** Opening Data provided block **

-- ==== Sys2Proof/Machine/Ordering.lean ====
section
/-! DEFINITION. The ring-level descriptors that wait (R86, R92–R96, R357–R362): NOP, FENCE, BARRIER and SNAPSHOT. -/

namespace Sys2Proof.Machine

/-! ### NOP and FENCE (R86, R92, R93) -/

/-- NOP (R67, R86): it completes at acceptance. -/
def execNop (d : Nat) (s : State) : Host.Outcome State Fault Refusal :=
  .next (match s.desc? d with
    | none => s
    | some e =>
      if e.op = 0 ∧ e.rej.isNone ∧ ¬ e.refetch ∧ (e.stage = .staged ∨ e.stage = .queued) then s.finish e 0 0 0 s.frm.count else s)

/-- FENCE begins to wait (R92). -/
def execFence (d : Nat) (s : State) : Host.Outcome State Fault Refusal :=
  .next (s.withEffect d (· == 9) fun t _ => t)

/-- Does a descriptor wait in effect in the frame in progress? -/
def Desc.waits (e : Desc) : Bool := e.stage == .effect && e.begun

/-- The rings that a FENCE waits for (R92): its own and those of its mask, but for the DISABLED ones. -/
def State.fenceRings (s : State) (e : Desc) (r : RingId) : Bool :=
  (r == e.ring || (BitVec.ofNat 16 (u16 e.bytes 16)).getLsbD r) && (s.sq.get r).state != .disabled

/-- FENCE_COMPLETE (R92, R93). -/
def execFenceComplete (d : Nat) (s : State) : Host.Outcome State Fault Refusal :=
  .next (match s.desc? d with
    | none => s
    | some e =>
      if e.op = 9 ∧ e.waits ∧ s.doneBefore e.acc (s.fenceRings e) then
        (s.finish e 0 0 0 s.frm.count).enterRing e.ring 64
      else s)

/-! ### BARRIER (R94, R95, R357) -/

/-- BARRIER begins to wait for the earlier descriptors of its ring (R94). -/
def execBarrier (d : Nat) (s : State) : Host.Outcome State Fault Refusal :=
  .next (s.withEffect d (· == 0xA) fun t _ => t)

/-- The ids of some open barriers, each once. -/
def openIds (l : List OpenBarrier) : List Word := (l.map (·.id)).eraseDups

/-- A refused BARRIER (R95), and the descriptors behind it. -/
def State.barrierRefused (s : State) (e : Desc) (off : Nat) : State :=
  (s.finish e 4 7 (wd off) s.frm.count).enterRing e.ring 64

/-- Count an arrival on an instance of an id: the first that is not full. -/
def countArrival (id : Word) (n : Nat) (fr : FrameNo) : List OpenBarrier → List OpenBarrier
  | [] => []
  | b :: bs =>
    if b.id = id ∧ b.full.isNone then
      let w := b.who ++ [n]
      { b with who := w, full := if b.parts ≤ w.length then some fr else none } :: bs
    else b :: countArrival id n fr bs

/-- A device-scope BARRIER arrives (R94, R95). -/
def State.arriveDevice (s : State) (e : Desc) : State :=
  let id := wd (u32 e.bytes 16)
  let p := u8 e.bytes 20
  let fr := s.frm.count
  let bars := s.ord.barriers
  let put (l : List OpenBarrier) : State :=
    { s with ord := { s.ord with barriers := countArrival id e.acc fr l } }.modDesc e.acc fun x => { x with arrived := some fr }
  match bars.find? fun b => b.id == id with
  | some b =>
    if b.parts ≠ p then s.barrierRefused e 20
    else if bars.any fun b => b.id == id && b.full.isNone then put bars
    else put (bars ++ [⟨id, p, [], none⟩])
  | none =>
    if 64 ≤ (openIds bars).length then s.barrierRefused e 16 else put (bars ++ [⟨id, p, [], none⟩])

/-- This station's number. -/
def State.station (s : State) : Nat := s.rf Adr.LINE_CFG 6 4

/-- The event UNIT of a station (R364). -/
def stationCode (n : Nat) : Nat := 0x200 + n

/-- A line-scope BARRIER arrives (R357); on a station that is cut off it ends (R358). -/
def State.arriveLine (s : State) (e : Desc) : State :=
  if s.line.mode = .isolated then (s.finish e 8 48 0 s.frm.count).enterRing e.ring 64
  else
    let a : LineArrival := ⟨wd (u32 e.bytes 16), u8 e.bytes 20, s.frm.count, s.station, some e.acc⟩
    { s with line := { s.line with toSend := s.line.toSend ++ [a] } }.modDesc e.acc fun x => { x with arrived := some s.frm.count }

/-- BARRIER_ARRIVE (R94, R95, R357). -/
def execBarrierArrive (d : Nat) (s : State) : Host.Outcome State Fault Refusal :=
  .next (match s.desc? d with
    | none => s
    | some e =>
      if e.op = 0xA ∧ e.waits ∧ e.arrived.isNone ∧ s.doneBefore e.acc (· == e.ring) then
        (if u8 e.bytes 21 = 1 then s.arriveLine e else s.arriveDevice e)
      else s)

/-- Complete the participants of a barrier, and let the descriptors behind them enter ordering. -/
def State.releaseAll (s : State) (l : List Nat) : State :=
  let es := l.filterMap s.desc?
  let s1 := s.forAll es fun t e => t.finish e 0 0 0 t.frm.count
  s1.forAll es fun t e => t.enterRing e.ring 64

/-- BARRIER_RELEASE (R94): the first tick after the P-th arrival. -/
def execBarrierRelease (id : Word) (s : State) : Host.Outcome State Fault Refusal :=
  .next (match s.ord.barriers.find? fun b => b.id == id && b.full.any fun f => frameLt f s.frm.count with
    | none => s
    | some b => { s with ord := { s.ord with barriers := s.ord.barriers.erase b } }.releaseAll b.who)

/-- A BARRIER that has arrived is withdrawn from its id's count (R47). -/
def State.withdraw (s : State) (n : Nat) : State :=
  let l := s.ord.barriers.map fun b =>
    if b.who.contains n then { b with who := b.who.erase n, full := none } else b
  { s with ord := { s.ord with barriers := l.filter fun b => !b.who.isEmpty }
           line := { s.line with toSend := s.line.toSend.filter fun a => a.desc != some n } }

/-! ### SNAPSHOT (R359–R362) -/

/-- Is a descriptor a line-scope SNAPSHOT in effect? -/
def Desc.lineSnap (d : Desc) : Bool := d.op == 0xB && u8 d.bytes 57 == 1 && d.stage == .effect

/-- SNAPSHOT takes effect (R359). -/
def State.snapshotEffect (s : State) (d : Desc) : State :=
  let e := s.frm.count + 1
  let onLine := u8 d.bytes 57 == 1
  let first : FrameNo := e + (if onLine then 2 else 1)
  let f := u64 d.bytes 16
  if f ≠ 0 ∧ f < first.toNat then s.later d 5 16 (wd first.toNat)
  else
    match if onLine then s.ord.descs.find? fun x => x.lineSnap && x.acc != d.acc else none with
    | some x => s.later d 5 16 (wd x.snapF.toNat)
    | none =>
      if onLine ∧ s.line.mode = .isolated then s.later d 8 48 0
      else s.modDesc d.acc fun x => { x with snapF := if f = 0 then first else BitVec.ofNat 64 f }

/-- SNAPSHOT (R359). -/
def execSnapshot (d : Nat) (s : State) : Host.Outcome State Fault Refusal :=
  .next (s.withEffect d (· == 0xB) State.snapshotEffect)

/-- The eight bytes of an axis in a result block (R361). -/
def State.snapEntry (s : State) (mask : List AxisId) (x : AxisId) : List Byte :=
  if mask.contains x then
    let t := (s.ax.get x).tt
    leBytes 2 (t.o1.p % 65536).toNat ++ leBytes 4 (wdI (intPart t.o1.p)).toNat ++
      [BitVec.ofNat 8 (t.mode.code + 8 * b2n t.faulted.isSome), 1]
  else [0, 0, 0, 0, 0, 0, 0, 0]

/-- The result block of a snapshot at the tick that began the frame (R361): 1,632 bytes. -/
def State.snapBlock (s : State) (f : FrameNo) (scope issuer : Nat) (mask : List AxisId) : List Byte :=
  let head := leBytes 8 f.toNat ++ [BitVec.ofNat 8 s.station, BitVec.ofNat 8 scope, BitVec.ofNat 8 issuer, 0] ++
    leBytes 2 mask.length ++ List.replicate 14 0
  let body := (allFin 200).flatMap (s.snapEntry mask)
  head ++ leBytes 4 (crc32c (head ++ body)).toNat ++ body

/-- A SNAPSHOT of this station captures and writes its block (R359–R361); a block is not written while the link is down. -/
def State.captureOwn (s : State) (d : Desc) : State :=
  let mask := axisMask d.bytes 32
  let up := s.hif.linkUp
  let t := if up then
    s.emit (.dmaWrite (s.owner d.ring) (u64 d.bytes 24) (s.snapBlock d.snapF (u8 d.bytes 57) s.station mask)) else s
  t.modDesc d.acc fun x => { x with snapN := if up then mask.length else 0, snapDone := true, snapW := up }

/-- The SNAP_DONE reports of an issuer's snapshot at frame `f`. -/
def Line.reports (l : Line) (issuer : Nat) (f : FrameNo) : List SnapDone :=
  l.dones.filter fun r => r.issuer == issuer && r.frame == f

/-- The stations whose blocks were written, as bits. -/
def writtenBits (l : List SnapDone) : Nat :=
  (List.range 8).foldl (fun n i => if l.any fun r => r.station == i && r.written then n + 2 ^ i else n) 0

/-- SNAPSHOT_COMPLETE (R359, R360, R362). -/
def execSnapshotComplete (d : Nat) (s : State) : Host.Outcome State Fault Refusal :=
  .next (match s.desc? d with
    | none => s
    | some e =>
      let f := e.snapF
      let me := s.station
      if e.op ≠ 0xB ∨ e.stage ≠ .effect ∨ ¬ e.snapDone then s
      else if u8 e.bytes 57 = 1 then
        if frameLt s.frm.count (f + e.snapBy + 2) then s
        else
          let l := s.line.reports me f
          let lost := (List.range 8).any fun i => i != me && s.line.present.getLsbD i && !(l.any fun r => r.station == i)
          if lost then s.finish e 8 54 0 s.frm.count
          else
            let n := l.foldl (fun n r => if r.written then n + r.entries else n) 0
            let s1 := s.finish e 0 (wd f.toNat) (wd n) s.frm.count
            let s2 := s1.raise 50 (stationCode me) (wd f.toNat) (wd (writtenBits l))
            { s2 with line := { s2.line with dones := s2.line.dones.filter fun r => !(r.issuer == me && r.frame == f) } }
      else if frameLe s.frm.count (f + e.snapBy) then s
      else
        (s.finish e 0 (wd f.toNat) (wd e.snapN) s.frm.count).raise 50 (stationCode me) (wd f.toNat)
          (wd (if e.snapW then 2 ^ me else 0)))

end Sys2Proof.Machine
end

** Closing Data provided block **

-- What you have to do --
Please reproduce, exactly as they appear above, the lines from the line containing "P-th arrival. -/" up to and including the line containing "1,632 bytes. -/".

-- Answer box --
/-- BARRIER_RELEASE (R94): the first tick after the P-th arrival. -/
def execBarrierRelease (id : Word) (s : State) : Host.Outcome State Fault Refusal :=
  .next (match s.ord.barriers.find? fun b => b.id == id && b.full.any fun f => frameLt f s.frm.count with
    | none => s
    | some b => { s with ord := { s.ord with barriers := s.ord.barriers.erase b } }.releaseAll b.who)

/-- A BARRIER that has arrived is withdrawn from its id's count (R47). -/
def State.withdraw (s : State) (n : Nat) : State :=
  let l := s.ord.barriers.map fun b =>
    if b.who.contains n then { b with who := b.who.erase n, full := none } else b
  { s with ord := { s.ord with barriers := l.filter fun b => !b.who.isEmpty }
           line := { s.line with toSend := s.line.toSend.filter fun a => a.desc != some n } }

/-! ### SNAPSHOT (R359–R362) -/

/-- Is a descriptor a line-scope SNAPSHOT in effect? -/
def Desc.lineSnap (d : Desc) : Bool := d.op == 0xB && u8 d.bytes 57 == 1 && d.stage == .effect

/-- SNAPSHOT takes effect (R359). -/
def State.snapshotEffect (s : State) (d : Desc) : State :=
  let e := s.frm.count + 1
  let onLine := u8 d.bytes 57 == 1
  let first : FrameNo := e + (if onLine then 2 else 1)
  let f := u64 d.bytes 16
  if f ≠ 0 ∧ f < first.toNat then s.later d 5 16 (wd first.toNat)
  else
    match if onLine then s.ord.descs.find? fun x => x.lineSnap && x.acc != d.acc else none with
    | some x => s.later d 5 16 (wd x.snapF.toNat)
    | none =>
      if onLine ∧ s.line.mode = .isolated then s.later d 8 48 0
      else s.modDesc d.acc fun x => { x with snapF := if f = 0 then first else BitVec.ofNat 64 f }

/-- SNAPSHOT (R359). -/
def execSnapshot (d : Nat) (s : State) : Host.Outcome State Fault Refusal :=
  .next (s.withEffect d (· == 0xB) State.snapshotEffect)

/-- The eight bytes of an axis in a result block (R361). -/
def State.snapEntry (s : State) (mask : List AxisId) (x : AxisId) : List Byte :=
  if mask.contains x then
    let t := (s.ax.get x).tt
    leBytes 2 (t.o1.p % 65536).toNat ++ leBytes 4 (wdI (intPart t.o1.p)).toNat ++
      [BitVec.ofNat 8 (t.mode.code + 8 * b2n t.faulted.isSome), 1]
  else [0, 0, 0, 0, 0, 0, 0, 0]

/-- The result block of a snapshot at the tick that began the frame (R361): 1,632 bytes. -/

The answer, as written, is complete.